1600s through to Industrial Revolution - The Dutch East India Company, the English copy of that and some interesting innovations in financial products by the Dutch have started the journey to disintermediation and the "democratisation" of investment. Common stock companies, diversified ownership, emergence of exchanges - great stuff for providing capital to people with good (and bad) ideas. I'm not sure when the Catholic Church objection to usury disappeared, but probably no later than the Reformation. Rule of law underpins this development, as you have to rely on the strength of contract to enforce obligations between virtual strangers to convince stranger A to hand over cash to stranger B and promise stranger B will hand it back. However, occasional hitches (eg South Sea Bubble) reinforce the need for intermediaries to act as gate keepers and also as quality assurance.
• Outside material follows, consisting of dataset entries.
-- ==== Sys2Proof/Laws/State.lean ====
section
/-! SUPPORT. One law for each basic update of the state: every other field is as it was. Each is true by unfolding, and no later
proof unfolds an update. -/

namespace Sys2Proof.Machine

/-- State.setReg leaves every field but regs. -/
@[simp] theorem State.setReg_fields (s : State) (a : Nat) (w : Word) :
    (s.setReg a w).part = s.part ∧ (s.setReg a w).pending = s.pending ∧ (s.setReg a w).stitch = s.stitch ∧
    (s.setReg a w).staged = s.staged ∧ (s.setReg a w).cmds = s.cmds ∧ (s.setReg a w).holds = s.holds ∧
    (s.setReg a w).readData = s.readData ∧ (s.setReg a w).resp = s.resp ∧ (s.setReg a w).msix = s.msix ∧
    (s.setReg a w).fresh = s.fresh ∧ (s.setReg a w).sb = s.sb ∧ (s.setReg a w).cores = s.cores ∧
    (s.setReg a w).ctxs = s.ctxs ∧ (s.setReg a w).wdog = s.wdog ∧ (s.setReg a w).mem = s.mem ∧
    (s.setReg a w).badLines = s.badLines ∧ (s.setReg a w).chans = s.chans ∧
    (s.setReg a w).repeatAge = s.repeatAge ∧ (s.setReg a w).tclk = s.tclk ∧ (s.setReg a w).emitEn = s.emitEn ∧
    (s.setReg a w).ain = s.ain ∧ (s.setReg a w).spt = s.spt ∧ (s.setReg a w).awls = s.awls ∧
    (s.setReg a w).reins = s.reins ∧ (s.setReg a w).hide = s.hide ∧ (s.setReg a w).tree = s.tree ∧
    (s.setReg a w).axes = s.axes ∧ (s.setReg a w).skiver = s.skiver ∧ (s.setReg a w).cams = s.cams ∧
    (s.setReg a w).bed = s.bed ∧ (s.setReg a w).lanes = s.lanes ∧ (s.setReg a w).board = s.board ∧
    (s.setReg a w).time = s.time ∧ (s.setReg a w).segs = s.segs ∧ (s.setReg a w).eths = s.eths ∧
    (s.setReg a w).lamp = s.lamp ∧ (s.setReg a w).power = s.power ∧ (s.setReg a w).therm = s.therm ∧
    (s.setReg a w).cal = s.cal ∧ (s.setReg a w).burn = s.burn ∧ (s.setReg a w).sec = s.sec ∧
    (s.setReg a w).harn = s.harn ∧ (s.setReg a w).mark = s.mark :=
  ⟨rfl, rfl, rfl, rfl, rfl, rfl, rfl, rfl, rfl, rfl, rfl, rfl, rfl, rfl, rfl, rfl, rfl, rfl, rfl, rfl, rfl, rfl,
   rfl, rfl, rfl, rfl, rfl, rfl, rfl, rfl, rfl, rfl, rfl, rfl, rfl, rfl, rfl, rfl, rfl, rfl, rfl, rfl, rfl⟩

/-- State.stage leaves every field but staged. -/
@[simp] theorem State.stage_fields (s : State) (a : Nat) (w : Word) :
    (s.stage a w).part = s.part ∧ (s.stage a w).pending = s.pending ∧ (s.stage a w).stitch = s.stitch ∧
    (s.stage a w).regs = s.regs ∧ (s.stage a w).cmds = s.cmds ∧ (s.stage a w).holds = s.holds ∧
    (s.stage a w).readData = s.readData ∧ (s.stage a w).resp = s.resp ∧ (s.stage a w).msix = s.msix ∧
    (s.stage a w).fresh = s.fresh ∧ (s.stage a w).sb = s.sb ∧ (s.stage a w).cores = s.cores ∧
    (s.stage a w).ctxs = s.ctxs ∧ (s.stage a w).wdog = s.wdog ∧ (s.stage a w).mem = s.mem ∧
    (s.stage a w).badLines = s.badLines ∧ (s.stage a w).chans = s.chans ∧ (s.stage a w).repeatAge = s.repeatAge ∧
    (s.stage a w).tclk = s.tclk ∧ (s.stage a w).emitEn = s.emitEn ∧ (s.stage a w).ain = s.ain ∧
    (s.stage a w).spt = s.spt ∧ (s.stage a w).awls = s.awls ∧ (s.stage a w).reins = s.reins ∧
    (s.stage a w).hide = s.hide ∧ (s.stage a w).tree = s.tree ∧ (s.stage a w).axes = s.axes ∧
    (s.stage a w).skiver = s.skiver ∧ (s.stage a w).cams = s.cams ∧ (s.stage a w).bed = s.bed ∧
    (s.stage a w).lanes = s.lanes ∧ (s.stage a w).board = s.board ∧ (s.stage a w).time = s.time ∧
    (s.stage a w).segs = s.segs ∧ (s.stage a w).eths = s.eths ∧ (s.stage a w).lamp = s.lamp ∧
    (s.stage a w).power = s.power ∧ (s.stage a w).therm = s.therm ∧ (s.stage a w).cal = s.cal ∧
    (s.stage a w).burn = s.burn ∧ (s.stage a w).sec = s.sec ∧ (s.stage a w).harn = s.harn ∧
    (s.stage a w).mark = s.mark :=
  ⟨rfl, rfl, rfl, rfl, rfl, rfl, rfl, rfl, rfl, rfl, rfl, rfl, rfl, rfl, rfl, rfl, rfl, rfl, rfl, rfl, rfl, rfl,
   rfl, rfl, rfl, rfl, rfl, rfl, rfl, rfl, rfl, rfl, rfl, rfl, rfl, rfl, rfl, rfl, rfl, rfl, rfl, rfl, rfl⟩

/-- State.stage leaves every register. -/
@[simp] theorem State.stage_regs (s : State) (a : Nat) (w : Word) (adr : Nat) (fld : Fld) :
    (s.stage a w).reg adr = s.reg adr ∧ (s.stage a w).fld fld = s.fld fld ∧
    (s.stage a w).flag fld = s.flag fld := ⟨rfl, rfl, rfl⟩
20th century - hey day of investment banks. Everyone wants to get into the markets and investment banks are the key intermediaries for both companies raising funds and people investing in companies. Investment banks like Goldman transition from a guy walking around Lower Manhattan buying IOU notes at a discount from tailors to cash in at the commerical banks, to respectable, large scale institutions. Longer life spans combined with laws requiring pension saving lead to dramatic growth in cashed up pension funds ie funds with a lot of money who are compelled to invest it to generate returns to meet pension pay out obligations and who need investment banks to show them where to invest it.

21st century - oh fuck, the internet. Too early to tell what that's going to do.
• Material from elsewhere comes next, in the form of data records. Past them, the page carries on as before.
/-- A bit of a mask. -/
theorem bitMask_getLsbD (hi lo i : Nat) (h : hi < 32) :
    (bitMask hi lo).getLsbD i = (decide (lo ≤ i) && decide (i ≤ hi)) := by
  unfold bitMask
  rw [BitVec.getLsbD_shiftLeft]
  by_cases hi32 : i < 32
  · simp only [w32, BitVec.getLsbD_ofNat, Nat.testBit_two_pow_sub_one]
    by_cases h1 : lo ≤ i <;> by_cases h2 : i ≤ hi <;> simp [*] <;> omega
  · simp [hi32]; omega

/-- A bit of a word with a field replaced. -/
theorem putBits_getLsbD (w : Word) (hi lo v i : Nat) (h : hi < 32) :
    (putBits w hi lo v).getLsbD i = if lo ≤ i ∧ i ≤ hi then v.testBit (i - lo) else w.getLsbD i := by
  unfold putBits
  rw [BitVec.getLsbD_or, BitVec.getLsbD_and, BitVec.getLsbD_and, BitVec.getLsbD_not, bitMask_getLsbD _ _ _ h,
    BitVec.getLsbD_shiftLeft]
  by_cases hi32 : i < 32
  · simp only [w32, BitVec.getLsbD_ofNat]
    have h4 : i - lo < 32 := by omega
    by_cases h1 : lo ≤ i
    · have h3 : ¬ i < lo := by omega
      by_cases h2 : i ≤ hi <;> simp [*]
    · have h3 : i < lo := by omega
      simp [*]
  · have h5 : w.getLsbD i = false := BitVec.getLsbD_of_ge _ _ (by omega)
    have h6 : ¬ (lo ≤ i ∧ i ≤ hi) := by omega
    simp [hi32, h5, h6]

/-- The field just written. -/
theorem getBits_putBits_same (w : Word) {hi lo : Nat} (v : Nat) (h : hi < 32) :
    getBits (putBits w hi lo v) hi lo = v % 2 ^ (hi + 1 - lo) := by
  apply Nat.eq_of_testBit_eq
  intro i
  rw [getBits_testBit, putBits_getLsbD _ _ _ _ _ h, Nat.testBit_mod_two_pow]
  by_cases hi' : i < hi + 1 - lo
  · have : lo ≤ lo + i ∧ lo + i ≤ hi := by omega
    simp [hi', this]
  · simp [hi']

/-- A field beside the one written. -/
theorem getBits_putBits_other (w : Word) {hi lo hi' lo' : Nat} (v : Nat) (h : hi < 32)
    (hd : hi' < lo ∨ hi < lo') : getBits (putBits w hi lo v) hi' lo' = getBits w hi' lo' := by
  apply Nat.eq_of_testBit_eq
  intro i
  rw [getBits_testBit, getBits_testBit, putBits_getLsbD _ _ _ _ _ h]
  by_cases hi1 : i < hi' + 1 - lo'
  · have : ¬(lo ≤ lo' + i ∧ lo' + i ≤ hi) := by omega
    simp [this]
  · simp [hi1]

/-- A field is below its size. -/
theorem getBits_lt (w : Word) (hi lo : Nat) : getBits w hi lo < 2 ^ (hi + 1 - lo) := by
  apply Nat.lt_pow_two_of_testBit
  intro i hi'
  rw [getBits_testBit]
  have : ¬ i < hi + 1 - lo := by omega
  simp [this]

/-! ## Registers -/

/-- A register after a write of a register. -/
theorem State.reg_setReg (s : State) (a b : Nat) (w : Word) : (s.setReg a w).reg b = if b = a then w else s.reg b := by
  by_cases h : b = a
  · subst h
    simp [State.reg, State.setReg]
  · simp only [h, if_false]
    exact sget_sset_other _ _ _ _ h

/-- The register just written. -/
@[simp] theorem State.reg_setReg_same (s : State) (a : Nat) (w : Word) : (s.setReg a w).reg a = w := by
  simp [State.reg_setReg]

/-- Another register. -/
theorem State.reg_setReg_other (s : State) {a b : Nat} (w : Word) (h : b ≠ a) : (s.setReg a w).reg b = s.reg b := by
  simp [State.reg_setReg, h]

/-- A register other than a field's. -/
theorem State.reg_setFld_other (s : State) {f : Fld} {b : Nat} (v : Nat) (h : b ≠ f.addr) : (s.setFld f v).reg b = s.reg b :=
  s.reg_setReg_other _ h

/-- The field just written. -/
theorem State.fld_setFld_same (s : State) {f : Fld} (v : Nat) (h : f.hi < 32) :
    (s.setFld f v).fld f = v % 2 ^ (f.hi + 1 - f.lo) := by
  simp [State.fld, State.setFld, getBits_putBits_same _ v h]

/-- A field of another register. -/
theorem State.fld_setReg_other (s : State) {f : Fld} {a : Nat} (w : Word) (h : f.addr ≠ a) :
    (s.setReg a w).fld f = s.fld f := by
  simp [State.fld, s.reg_setReg_other w h]

/-- A field of another register, or beside the one written. -/
theorem State.fld_setFld_other (s : State) {f g : Fld} (v : Nat) (h : f.hi < 32)
    (hd : g.addr ≠ f.addr ∨ g.hi < f.lo ∨ f.hi < g.lo) : (s.setFld f v).fld g = s.fld g := by
  unfold State.setFld
  by_cases ha : g.addr = f.addr
  · have hb : g.hi < f.lo ∨ f.hi < g.lo := by
      rcases hd with h1 | h1
      · exact absurd ha h1
      · exact h1
    simp [State.fld, ha, getBits_putBits_other _ v h hb]
  · exact s.fld_setReg_other _ ha

/-- A field is at most its top. -/
theorem State.fld_lt (s : State) (f : Fld) : s.fld f < 2 ^ (f.hi + 1 - f.lo) := getBits_lt _ _ _

/-! ## The state of a unit by its number -/

/-- State.awl after State.setAwl. -/
theorem State.awl_setAwl (s : State) (k j : Nat) (x : Awl) : (s.setAwl k x).awl j = if j = k then x else s.awl j :=
  sget_sset _ _ _ _ _

/-- The same unit. -/
@[simp] theorem State.awl_setAwl_same (s : State) (k : Nat) (x : Awl) : (s.setAwl k x).awl k = x := sget_sset_same _ _ _ _

/-- State.rein after State.setRein. -/
theorem State.rein_setRein (s : State) (k j : Nat) (x : Rein) : (s.setRein k x).rein j = if j = k then x else s.rein j :=
  sget_sset _ _ _ _ _

/-- The same unit. -/
@[simp] theorem State.rein_setRein_same (s : State) (k : Nat) (x : Rein) : (s.setRein k x).rein k = x := sget_sset_same _ _ _ _

/-- State.axis after State.setAxis. -/
theorem State.axis_setAxis (s : State) (k j : Nat) (x : Axis) : (s.setAxis k x).axis j = if j = k then x else s.axis j :=
  sget_sset _ _ _ _ _

/-- The same unit. -/
@[simp] theorem State.axis_setAxis_same (s : State) (k : Nat) (x : Axis) : (s.setAxis k x).axis k = x := sget_sset_same _ _ _ _

/-- State.lane after State.setLane. -/
theorem State.lane_setLane (s : State) (k j : Nat) (x : Lane) : (s.setLane k x).lane j = if j = k then x else s.lane j :=
  sget_sset _ _ _ _ _

/-- The same unit. -/
@[simp] theorem State.lane_setLane_same (s : State) (k : Nat) (x : Lane) : (s.setLane k x).lane k = x := sget_sset_same _ _ _ _

/-- State.seg after State.setSeg. -/
theorem State.seg_setSeg (s : State) (k j : Nat) (x : Segment) : (s.setSeg k x).seg j = if j = k then x else s.seg j :=
  sget_sset _ _ _ _ _

/-- The same unit. -/
@[simp] theorem State.seg_setSeg_same (s : State) (k : Nat) (x : Segment) : (s.setSeg k x).seg k = x := sget_sset_same _ _ _ _

/-- State.chan after State.setChan. -/
theorem State.chan_setChan (s : State) (k j : Nat) (x : DmcChan) : (s.setChan k x).chan j = if j = k then x else s.chan j :=
  sget_sset _ _ _ _ _

/-- The same unit. -/
@[simp] theorem State.chan_setChan_same (s : State) (k : Nat) (x : DmcChan) : (s.setChan k x).chan k = x := sget_sset_same _ _ _ _

/-- State.core after State.setCore. -/
theorem State.core_setCore (s : State) (k j : Nat) (x : Core) : (s.setCore k x).core j = if j = k then x else s.core j :=
  sget_sset _ _ _ _ _

/-- The same unit. -/
@[simp] theorem State.core_setCore_same (s : State) (k : Nat) (x : Core) : (s.setCore k x).core k = x := sget_sset_same _ _ _ _

/-- State.ctx after State.setCtx. -/
theorem State.ctx_setCtx (s : State) (k c k' c' : Nat) (x : Ctx) :
    (s.setCtx k c x).ctx k' c' = if 16 * k' + c' = 16 * k + c then x else s.ctx k' c' := sget_sset _ _ _ _ _

/-- The same context. -/
@[simp] theorem State.ctx_setCtx_same (s : State) (k c : Nat) (x : Ctx) : (s.setCtx k c x).ctx k c = x :=
  sget_sset_same _ _ _ _

/-- State.cam after State.setCam. -/
theorem State.cam_setCam (s : State) (p i p' i' : Nat) (x : Cam) :
    (s.setCam p i x).cam p' i' = if 8 * p' + i' = 8 * p + i then x else s.cam p' i' := sget_sset _ _ _ _ _

/-- The same camera. -/
@[simp] theorem State.cam_setCam_same (s : State) (p i : Nat) (x : Cam) : (s.setCam p i x).cam p i = x :=
  sget_sset_same _ _ _ _

/-! ## Streams and events: which registers they can change -/

/-- A key that names a live queue is a queue's. -/
theorem State.namedQueue_lt {s : State} {h : Word} {key : Nat} (e : s.namedQueue h = some key) : key < 4096 := by
  unfold State.namedQueue at e
  split at e
  · split at e
    · rename_i hq
      cases e
      simpa [isQueue] using hq
    · cases e
  · cases e

/-- A stream replaced changes no register but its status. -/
theorem State.reg_setStream (s : State) (key : Nat) (str : Stream) {a : Nat} (h : ¬ EventReg a) :
    (s.setStream key str).reg a = s.reg a := by
  unfold State.setStream
  dsimp only
  split
  · rename_i hq
    have hk : key < 4096 := by simpa [isQueue] using hq
    have ne : a ≠ R.SB_Q_STATUS key := by
      unfold EventReg at h; unfold R.SB_Q_STATUS; omega
    rw [State.reg_setFld_other _ _ ne, State.reg_setFld_other _ _ ne, State.reg_setFld_other _ _ ne]
    rfl
  · rfl

/-- One more in a counter of another register. -/
theorem State.reg_bump (s : State) (f : Fld) {a : Nat} (ne : a ≠ f.addr) : (s.bump f).reg a = s.reg a :=
  State.reg_setFld_other _ _ ne

/-- A refusal counted. -/
theorem State.reg_countRefused (s : State) (req : Nat) {a : Nat} (h : ¬ EventReg a) : (s.countRefused req).reg a = s.reg a := by
  unfold State.countRefused
  split
  · exact State.reg_bump _ _ (by unfold EventReg at h; simp only [F.SB_REQ_REFUSED_COUNT]; unfold R.SB_REQ_REFUSED; omega)
  · rfl

/-- A refused push counted in its queue's register. -/
theorem State.reg_bumpRefused (s : State) (key : Nat) (hk : key < 4096) {a : Nat} (h : ¬ EventReg a) :
    (s.bump (F.SB_Q_REFUSED_COUNT key)).reg a = s.reg a :=
  State.reg_bump _ _ (by unfold EventReg at h; simp only [F.SB_Q_REFUSED_COUNT]; unfold R.SB_Q_REFUSED; omega)

/-- A queue after an operation, with its counters. -/
theorem State.reg_counted (s : State) (req key : Nat) (r : QueueResult) (hk : key < 4096) {a : Nat} (h : ¬ EventReg a) :
    (s.counted req key r).reg a = s.reg a := by
  have ne : a ≠ R.SB_Q_ERRS key := by unfold EventReg at h; unfold R.SB_Q_ERRS; omega
  have b : (s.setStream key r.q).reg a = s.reg a := State.reg_setStream _ _ _ h
  have b2 : (if r.dropped = 0 then s.setStream key r.q
      else (s.setStream key r.q).bumpBy (F.SB_Q_ERRS_FLUSH_DROP key) r.dropped).reg a = s.reg a := by
    split
    · exact b
    · exact (State.reg_setFld_other _ _ ne).trans b
  unfold State.counted
  dsimp only
  split
  · rw [State.reg_countRefused _ _ h, State.reg_bumpRefused _ _ hk h, b2]
  · exact b2

/-- A packet pushed into a spill queue. -/
theorem State.reg_landAll (req key p : Nat) (hk : key < 4096) {a : Nat} (h : ¬ EventReg a) (ws : List PWord) (s : State) :
    (s.landAll req key p ws).reg a = s.reg a := by
  induction ws generalizing s with
  | nil => rfl
  | cons w ws ih =>
    unfold State.landAll
    dsimp only
    rw [ih]
    split
    · rfl
    · exact State.reg_counted _ _ _ _ hk h

/-- A packet pushed quietly. -/
theorem State.reg_pushQuiet (s : State) (req key : Nat) (ws : List PWord) (hk : key < 4096) {a : Nat} (h : ¬ EventReg a) :
    (s.pushQuiet req key ws).reg a = s.reg a := by
  unfold State.pushQuiet
  dsimp only
  split
  · split
    · exact State.reg_landAll _ _ _ hk h _ _
    · exact State.reg_setStream _ _ _ h
  · rw [State.reg_countRefused _ _ h, State.reg_bumpRefused _ _ hk h]

/-- A message signalled. -/
theorem State.reg_signal (s : State) {vec : Nat} (hv : vec < 256) {a : Nat} (h : ¬ EventReg a) :
    (s.signal vec).reg a = s.reg a := by
  unfold State.signal
  split
  · have ne : a ≠ R.PCIE_MSIX_PBA (vec / 32) := by unfold EventReg at h; unfold R.PCIE_MSIX_PBA; omega
    exact State.reg_setReg_other _ _ ne
  · split <;> rfl

/-- A threshold's bit and vector. -/
theorem State.reg_markThreshold (s : State) (key before : Nat) (hk : key < 4096) {a : Nat} (h : ¬ EventReg a) :
    (s.markThreshold key before).reg a = s.reg a := by
  have base : (s.setFld (F.SB_Q_STATUS_THR key) 1).reg a = s.reg a :=
    State.reg_setFld_other _ _ (by unfold EventReg at h; unfold F.SB_Q_STATUS_THR R.SB_Q_STATUS; dsimp only; omega)
  unfold State.markThreshold
  dsimp only
  split
  · split
    · rw [State.reg_signal _ (State.fld_lt _ (F.SB_Q_CFG_VEC key)) h, base]
    · exact base
  · rfl

/-- A threshold raised. -/
theorem State.reg_threshold (s : State) (key before : Nat) (hk : key < 4096) {a : Nat} (h : ¬ EventReg a) :
    (s.threshold key before).reg a = s.reg a := by
  unfold State.threshold
  dsimp only
  split
  · split
    · rename_i ek he
      split
      · exact State.reg_markThreshold _ _ _ hk h
      · rw [State.reg_markThreshold _ _ _ (State.namedQueue_lt he) h, State.reg_pushQuiet _ _ _ _ (State.namedQueue_lt he) h,
          State.reg_markThreshold _ _ _ hk h]
    · exact State.reg_markThreshold _ _ _ hk h
  · rfl

/-- An event packet pushed. -/
theorem State.reg_pushEvent (s : State) (req : Nat) (q : Word) (ws : List Word) {a : Nat} (h : ¬ EventReg a) :
    (s.pushEvent req q ws).reg a = s.reg a := by
  unfold State.pushEvent
  split
  · rfl
  · rename_i key he
    have hk := State.namedQueue_lt he
    rw [State.reg_threshold _ _ _ hk h, State.reg_pushQuiet _ _ _ _ hk h]

/-- A packet of words pushed. -/
theorem State.reg_pushWords (s : State) (req : Nat) (q : Word) (ws : List PWord) {a : Nat} (h : ¬ EventReg a) :
    (s.pushWords req q ws).reg a = s.reg a := by
  unfold State.pushWords
  split
  · rfl
  · rename_i key he
    have hk := State.namedQueue_lt he
    rw [State.reg_threshold _ _ _ hk h, State.reg_pushQuiet _ _ _ _ hk h]

/-- A field of a register that an event leaves. -/
theorem State.fld_pushEvent (s : State) (req : Nat) (q : Word) (ws : List Word) {f : Fld} (h : ¬ EventReg f.addr) :
    (s.pushEvent req q ws).fld f = s.fld f := by simp [State.fld, s.reg_pushEvent req q ws h]

/-- An access event: beside queues it changes the three registers of the first event. -/
theorem State.reg_accessEvent (s : State) (code : Nat) (src : Source) (bar : Bar) (off : BitVec 64) {a : Nat}
    (h : ¬ EventReg a) (h1 : a ≠ R.SYS_ACC_INFO) (h2 : a ≠ R.SYS_ACC_ADDR_LO) (h3 : a ≠ R.SYS_ACC_ADDR_HI) :
    (s.accessEvent code src bar off).reg a = s.reg a := by
  unfold State.accessEvent
  dsimp only
  rw [State.reg_pushEvent _ _ _ _ h]
  split
  · exact State.reg_setFld_other _ _ h1
  · rw [State.reg_setReg_other _ _ h3, State.reg_setReg_other _ _ h2, State.reg_setReg_other _ _ h1]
Key point here is never to think that the way things are is the way they will always be. The trend has been moving from intermediation to disintermediation for millenia.

Given the weight of the historical trend and the apparent means for change to accelerate (ie the internet), anyone who thinks that that trend has now stopped bears the burden of proof.

Those who can, do. Those who can't, post threads about how to do it on WSO.
 

@Dingdong08 - you're more on the investing side than the fund raising side for your funds, but what have you heard on LPs and disintermediation?

What I hear from our funds business and the PE firms I deal with is that the bigger LPs are insisting on coinvests ie "We'll give you $500m and we'll pay our 2% plus carry on that, but you must also give us $200m in coinvests which we don't pay fees on". This has been a consistent theme for at least the last 5 years.

Those who can, do. Those who can't, post threads about how to do it on WSO.